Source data
---
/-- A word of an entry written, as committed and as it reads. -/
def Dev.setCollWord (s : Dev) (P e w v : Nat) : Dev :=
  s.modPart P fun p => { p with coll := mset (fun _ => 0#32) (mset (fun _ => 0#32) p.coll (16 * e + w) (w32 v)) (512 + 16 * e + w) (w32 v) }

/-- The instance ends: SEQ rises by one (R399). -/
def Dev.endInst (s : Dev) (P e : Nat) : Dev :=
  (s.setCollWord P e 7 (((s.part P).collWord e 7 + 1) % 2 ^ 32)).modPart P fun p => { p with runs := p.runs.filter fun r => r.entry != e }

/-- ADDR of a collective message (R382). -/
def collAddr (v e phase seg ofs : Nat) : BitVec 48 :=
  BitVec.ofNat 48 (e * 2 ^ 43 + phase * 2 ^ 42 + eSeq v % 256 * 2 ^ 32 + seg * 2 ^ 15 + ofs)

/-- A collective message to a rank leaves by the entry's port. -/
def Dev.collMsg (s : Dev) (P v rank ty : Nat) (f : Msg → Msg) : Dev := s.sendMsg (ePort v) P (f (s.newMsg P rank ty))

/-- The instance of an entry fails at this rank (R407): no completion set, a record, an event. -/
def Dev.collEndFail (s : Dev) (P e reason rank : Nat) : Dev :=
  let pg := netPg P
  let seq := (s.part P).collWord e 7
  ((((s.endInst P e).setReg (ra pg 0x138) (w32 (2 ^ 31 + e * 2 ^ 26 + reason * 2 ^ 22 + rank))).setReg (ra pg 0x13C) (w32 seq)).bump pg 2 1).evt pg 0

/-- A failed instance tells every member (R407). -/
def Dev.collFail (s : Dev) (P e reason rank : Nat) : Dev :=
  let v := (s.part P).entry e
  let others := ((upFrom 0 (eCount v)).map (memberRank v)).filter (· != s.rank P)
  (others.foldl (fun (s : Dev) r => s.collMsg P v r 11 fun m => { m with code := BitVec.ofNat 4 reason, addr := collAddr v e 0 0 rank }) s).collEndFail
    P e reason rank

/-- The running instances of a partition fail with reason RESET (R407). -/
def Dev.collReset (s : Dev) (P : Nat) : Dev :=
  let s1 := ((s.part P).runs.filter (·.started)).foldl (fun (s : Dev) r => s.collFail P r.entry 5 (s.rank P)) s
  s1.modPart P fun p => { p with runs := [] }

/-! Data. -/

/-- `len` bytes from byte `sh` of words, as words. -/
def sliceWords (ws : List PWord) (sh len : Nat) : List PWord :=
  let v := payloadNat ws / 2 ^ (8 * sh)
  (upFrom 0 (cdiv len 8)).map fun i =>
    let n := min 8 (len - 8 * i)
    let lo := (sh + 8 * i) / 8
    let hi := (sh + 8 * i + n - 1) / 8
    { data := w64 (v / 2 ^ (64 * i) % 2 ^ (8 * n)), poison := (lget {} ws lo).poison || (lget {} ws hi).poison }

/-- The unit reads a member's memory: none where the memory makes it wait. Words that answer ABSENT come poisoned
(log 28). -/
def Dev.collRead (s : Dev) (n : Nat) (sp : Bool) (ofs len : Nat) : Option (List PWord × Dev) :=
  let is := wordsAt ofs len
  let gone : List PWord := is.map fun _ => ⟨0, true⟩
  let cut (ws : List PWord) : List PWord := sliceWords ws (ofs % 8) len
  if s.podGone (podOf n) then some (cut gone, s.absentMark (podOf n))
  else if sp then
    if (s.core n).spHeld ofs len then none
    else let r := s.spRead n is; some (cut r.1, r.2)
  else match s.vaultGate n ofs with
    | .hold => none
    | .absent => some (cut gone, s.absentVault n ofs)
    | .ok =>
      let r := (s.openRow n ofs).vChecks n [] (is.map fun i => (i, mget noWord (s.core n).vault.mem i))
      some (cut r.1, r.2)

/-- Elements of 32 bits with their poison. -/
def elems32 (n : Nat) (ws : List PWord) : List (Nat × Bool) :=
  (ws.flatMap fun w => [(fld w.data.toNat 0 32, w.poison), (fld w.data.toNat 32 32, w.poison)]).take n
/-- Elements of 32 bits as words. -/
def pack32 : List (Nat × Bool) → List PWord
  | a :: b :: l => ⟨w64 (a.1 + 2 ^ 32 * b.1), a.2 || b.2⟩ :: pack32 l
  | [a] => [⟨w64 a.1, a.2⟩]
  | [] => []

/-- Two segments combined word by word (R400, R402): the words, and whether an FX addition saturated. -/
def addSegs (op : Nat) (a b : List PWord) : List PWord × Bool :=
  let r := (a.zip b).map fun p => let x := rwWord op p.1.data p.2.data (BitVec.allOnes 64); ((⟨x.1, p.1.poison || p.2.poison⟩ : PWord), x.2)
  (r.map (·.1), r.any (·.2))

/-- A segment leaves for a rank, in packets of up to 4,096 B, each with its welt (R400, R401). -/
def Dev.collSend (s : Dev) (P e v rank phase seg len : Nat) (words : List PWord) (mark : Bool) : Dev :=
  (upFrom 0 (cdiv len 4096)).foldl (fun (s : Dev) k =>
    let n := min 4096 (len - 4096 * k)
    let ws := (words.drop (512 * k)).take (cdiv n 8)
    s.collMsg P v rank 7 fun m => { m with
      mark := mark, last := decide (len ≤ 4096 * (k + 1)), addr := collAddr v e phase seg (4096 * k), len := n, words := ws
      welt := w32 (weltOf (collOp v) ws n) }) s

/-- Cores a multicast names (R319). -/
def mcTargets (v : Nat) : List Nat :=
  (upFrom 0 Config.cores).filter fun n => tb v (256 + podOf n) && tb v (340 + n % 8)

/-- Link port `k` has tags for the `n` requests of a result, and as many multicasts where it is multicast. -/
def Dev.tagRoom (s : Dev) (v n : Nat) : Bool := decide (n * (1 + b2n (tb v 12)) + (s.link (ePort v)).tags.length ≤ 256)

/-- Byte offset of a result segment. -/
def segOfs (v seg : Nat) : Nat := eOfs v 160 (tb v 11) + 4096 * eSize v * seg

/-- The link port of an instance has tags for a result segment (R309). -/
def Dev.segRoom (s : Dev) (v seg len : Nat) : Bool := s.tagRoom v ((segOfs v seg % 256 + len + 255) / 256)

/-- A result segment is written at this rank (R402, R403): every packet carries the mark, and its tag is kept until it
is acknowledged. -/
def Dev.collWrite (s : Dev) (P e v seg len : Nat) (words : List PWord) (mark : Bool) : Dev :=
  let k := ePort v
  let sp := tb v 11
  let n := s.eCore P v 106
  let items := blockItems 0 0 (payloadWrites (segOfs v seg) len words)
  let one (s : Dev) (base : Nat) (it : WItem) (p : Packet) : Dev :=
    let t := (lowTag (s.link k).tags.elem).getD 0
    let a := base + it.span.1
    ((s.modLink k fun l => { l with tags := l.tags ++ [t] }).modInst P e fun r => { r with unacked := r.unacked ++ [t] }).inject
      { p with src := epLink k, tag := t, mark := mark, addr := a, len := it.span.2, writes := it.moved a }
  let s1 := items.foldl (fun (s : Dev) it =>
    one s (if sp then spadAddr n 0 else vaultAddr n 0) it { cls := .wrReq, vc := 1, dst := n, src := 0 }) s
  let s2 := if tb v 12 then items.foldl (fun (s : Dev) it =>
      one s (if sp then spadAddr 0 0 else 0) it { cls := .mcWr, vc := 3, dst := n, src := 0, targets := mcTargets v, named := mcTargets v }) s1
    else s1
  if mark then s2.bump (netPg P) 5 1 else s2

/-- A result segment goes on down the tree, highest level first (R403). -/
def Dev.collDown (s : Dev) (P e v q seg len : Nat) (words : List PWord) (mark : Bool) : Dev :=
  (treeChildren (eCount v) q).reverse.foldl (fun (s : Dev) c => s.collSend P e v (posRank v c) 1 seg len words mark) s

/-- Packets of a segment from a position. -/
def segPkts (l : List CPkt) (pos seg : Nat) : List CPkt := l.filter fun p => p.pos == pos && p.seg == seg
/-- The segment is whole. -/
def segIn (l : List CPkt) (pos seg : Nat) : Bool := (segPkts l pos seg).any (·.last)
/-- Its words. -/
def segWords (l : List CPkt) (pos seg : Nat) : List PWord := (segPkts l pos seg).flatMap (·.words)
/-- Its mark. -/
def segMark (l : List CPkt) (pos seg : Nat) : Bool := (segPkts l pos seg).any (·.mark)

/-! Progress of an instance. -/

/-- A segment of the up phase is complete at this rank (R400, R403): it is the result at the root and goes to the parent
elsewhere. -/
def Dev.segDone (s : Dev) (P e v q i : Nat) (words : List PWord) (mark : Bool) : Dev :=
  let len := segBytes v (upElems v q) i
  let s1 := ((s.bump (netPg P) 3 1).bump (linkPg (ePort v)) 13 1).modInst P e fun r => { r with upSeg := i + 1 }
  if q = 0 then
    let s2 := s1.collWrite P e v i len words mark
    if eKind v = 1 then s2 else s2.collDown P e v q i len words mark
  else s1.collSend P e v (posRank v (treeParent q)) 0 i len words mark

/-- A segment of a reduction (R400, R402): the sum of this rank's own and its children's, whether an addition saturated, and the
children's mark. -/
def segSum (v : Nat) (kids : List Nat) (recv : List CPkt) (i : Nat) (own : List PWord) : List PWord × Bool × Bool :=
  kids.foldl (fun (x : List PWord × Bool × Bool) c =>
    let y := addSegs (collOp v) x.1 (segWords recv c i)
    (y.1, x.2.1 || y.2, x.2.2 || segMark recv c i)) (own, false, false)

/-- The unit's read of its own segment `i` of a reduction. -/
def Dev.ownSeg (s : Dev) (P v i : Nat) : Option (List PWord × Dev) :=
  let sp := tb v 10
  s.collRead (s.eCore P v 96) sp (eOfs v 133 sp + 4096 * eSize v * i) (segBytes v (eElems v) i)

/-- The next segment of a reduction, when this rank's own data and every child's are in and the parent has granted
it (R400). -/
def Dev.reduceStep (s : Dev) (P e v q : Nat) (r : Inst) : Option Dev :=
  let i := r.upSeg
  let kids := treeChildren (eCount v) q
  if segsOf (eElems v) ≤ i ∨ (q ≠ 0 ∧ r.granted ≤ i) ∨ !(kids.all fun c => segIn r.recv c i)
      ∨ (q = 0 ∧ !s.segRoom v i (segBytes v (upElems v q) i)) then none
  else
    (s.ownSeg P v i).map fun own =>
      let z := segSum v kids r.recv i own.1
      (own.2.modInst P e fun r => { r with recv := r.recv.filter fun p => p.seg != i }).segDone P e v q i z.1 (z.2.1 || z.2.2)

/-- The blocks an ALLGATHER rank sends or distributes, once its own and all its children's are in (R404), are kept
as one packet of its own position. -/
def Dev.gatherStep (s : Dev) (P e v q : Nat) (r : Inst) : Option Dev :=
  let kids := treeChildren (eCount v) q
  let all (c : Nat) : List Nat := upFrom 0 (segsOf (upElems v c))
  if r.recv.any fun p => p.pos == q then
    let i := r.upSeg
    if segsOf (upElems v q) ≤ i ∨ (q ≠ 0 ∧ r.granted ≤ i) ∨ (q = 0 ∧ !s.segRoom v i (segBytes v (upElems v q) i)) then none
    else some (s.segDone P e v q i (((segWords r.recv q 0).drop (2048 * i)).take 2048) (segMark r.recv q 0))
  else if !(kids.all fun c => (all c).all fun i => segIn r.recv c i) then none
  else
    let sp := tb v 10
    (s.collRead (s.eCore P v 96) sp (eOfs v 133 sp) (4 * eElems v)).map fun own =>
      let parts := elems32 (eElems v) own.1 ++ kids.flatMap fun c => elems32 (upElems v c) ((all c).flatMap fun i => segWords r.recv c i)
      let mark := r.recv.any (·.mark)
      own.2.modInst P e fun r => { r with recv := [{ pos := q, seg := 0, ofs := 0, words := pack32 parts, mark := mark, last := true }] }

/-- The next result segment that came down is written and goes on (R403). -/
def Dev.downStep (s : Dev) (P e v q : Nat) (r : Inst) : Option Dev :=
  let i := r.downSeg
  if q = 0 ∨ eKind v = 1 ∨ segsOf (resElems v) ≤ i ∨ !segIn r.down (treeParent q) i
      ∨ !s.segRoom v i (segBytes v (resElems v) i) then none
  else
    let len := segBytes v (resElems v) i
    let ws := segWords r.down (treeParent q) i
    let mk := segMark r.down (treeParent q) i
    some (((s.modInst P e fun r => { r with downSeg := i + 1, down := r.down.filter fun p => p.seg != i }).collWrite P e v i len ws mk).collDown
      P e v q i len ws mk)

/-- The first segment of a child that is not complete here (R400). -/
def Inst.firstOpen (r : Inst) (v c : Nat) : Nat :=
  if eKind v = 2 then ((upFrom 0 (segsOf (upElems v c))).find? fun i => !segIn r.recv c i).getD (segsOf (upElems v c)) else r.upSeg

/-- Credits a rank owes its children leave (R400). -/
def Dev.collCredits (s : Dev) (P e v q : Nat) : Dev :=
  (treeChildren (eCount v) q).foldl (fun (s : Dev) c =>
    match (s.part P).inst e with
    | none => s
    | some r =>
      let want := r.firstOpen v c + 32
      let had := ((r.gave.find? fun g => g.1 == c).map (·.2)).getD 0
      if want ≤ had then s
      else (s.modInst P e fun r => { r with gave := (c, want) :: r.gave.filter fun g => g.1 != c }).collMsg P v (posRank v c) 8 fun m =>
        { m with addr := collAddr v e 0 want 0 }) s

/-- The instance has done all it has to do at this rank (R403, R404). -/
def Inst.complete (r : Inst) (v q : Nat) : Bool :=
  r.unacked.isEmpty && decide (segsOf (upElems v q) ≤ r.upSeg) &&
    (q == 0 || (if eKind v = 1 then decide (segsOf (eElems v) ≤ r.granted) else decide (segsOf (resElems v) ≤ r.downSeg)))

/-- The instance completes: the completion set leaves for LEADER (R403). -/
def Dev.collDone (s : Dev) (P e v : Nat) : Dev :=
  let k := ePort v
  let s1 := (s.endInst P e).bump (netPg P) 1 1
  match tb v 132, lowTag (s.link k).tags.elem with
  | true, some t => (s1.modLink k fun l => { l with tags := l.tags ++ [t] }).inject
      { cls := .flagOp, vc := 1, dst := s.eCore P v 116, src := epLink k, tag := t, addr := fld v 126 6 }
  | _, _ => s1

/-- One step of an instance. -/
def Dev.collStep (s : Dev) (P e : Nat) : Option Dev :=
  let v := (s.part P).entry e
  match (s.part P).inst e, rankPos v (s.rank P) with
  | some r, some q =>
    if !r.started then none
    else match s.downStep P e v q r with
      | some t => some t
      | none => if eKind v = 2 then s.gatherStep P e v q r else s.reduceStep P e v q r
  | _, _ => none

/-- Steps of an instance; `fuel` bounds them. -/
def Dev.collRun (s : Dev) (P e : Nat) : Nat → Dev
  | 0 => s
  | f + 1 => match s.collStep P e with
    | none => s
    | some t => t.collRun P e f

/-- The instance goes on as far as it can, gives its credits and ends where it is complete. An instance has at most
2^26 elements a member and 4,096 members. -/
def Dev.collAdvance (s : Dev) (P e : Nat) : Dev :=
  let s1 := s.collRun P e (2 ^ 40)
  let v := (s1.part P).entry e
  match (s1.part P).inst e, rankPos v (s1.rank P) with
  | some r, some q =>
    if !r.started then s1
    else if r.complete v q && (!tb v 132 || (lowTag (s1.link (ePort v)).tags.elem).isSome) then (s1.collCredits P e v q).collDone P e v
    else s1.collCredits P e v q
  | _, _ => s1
---
• Task requirements: Copy, exactly and only, the lines above that begin with the one containing "def Dev.gatherStep (s" and finish with the one containing "(s.collRead (s.eCore P".

• Answer area:
def Dev.gatherStep (s : Dev) (P e v q : Nat) (r : Inst) : Option Dev :=
  let kids := treeChildren (eCount v) q
  let all (c : Nat) : List Nat := upFrom 0 (segsOf (upElems v c))
  if r.recv.any fun p => p.pos == q then
    let i := r.upSeg
    if segsOf (upElems v q) ≤ i ∨ (q ≠ 0 ∧ r.granted ≤ i) ∨ (q = 0 ∧ !s.segRoom v i (segBytes v (upElems v q) i)) then none
    else some (s.segDone P e v q i (((segWords r.recv q 0).drop (2048 * i)).take 2048) (segMark r.recv q 0))
  else if !(kids.all fun c => (all c).all fun i => segIn r.recv c i) then none
  else
    let sp := tb v 10
    (s.collRead (s.eCore P v 96) sp (eOfs v 133 sp) (4 * eElems v)).map fun own =>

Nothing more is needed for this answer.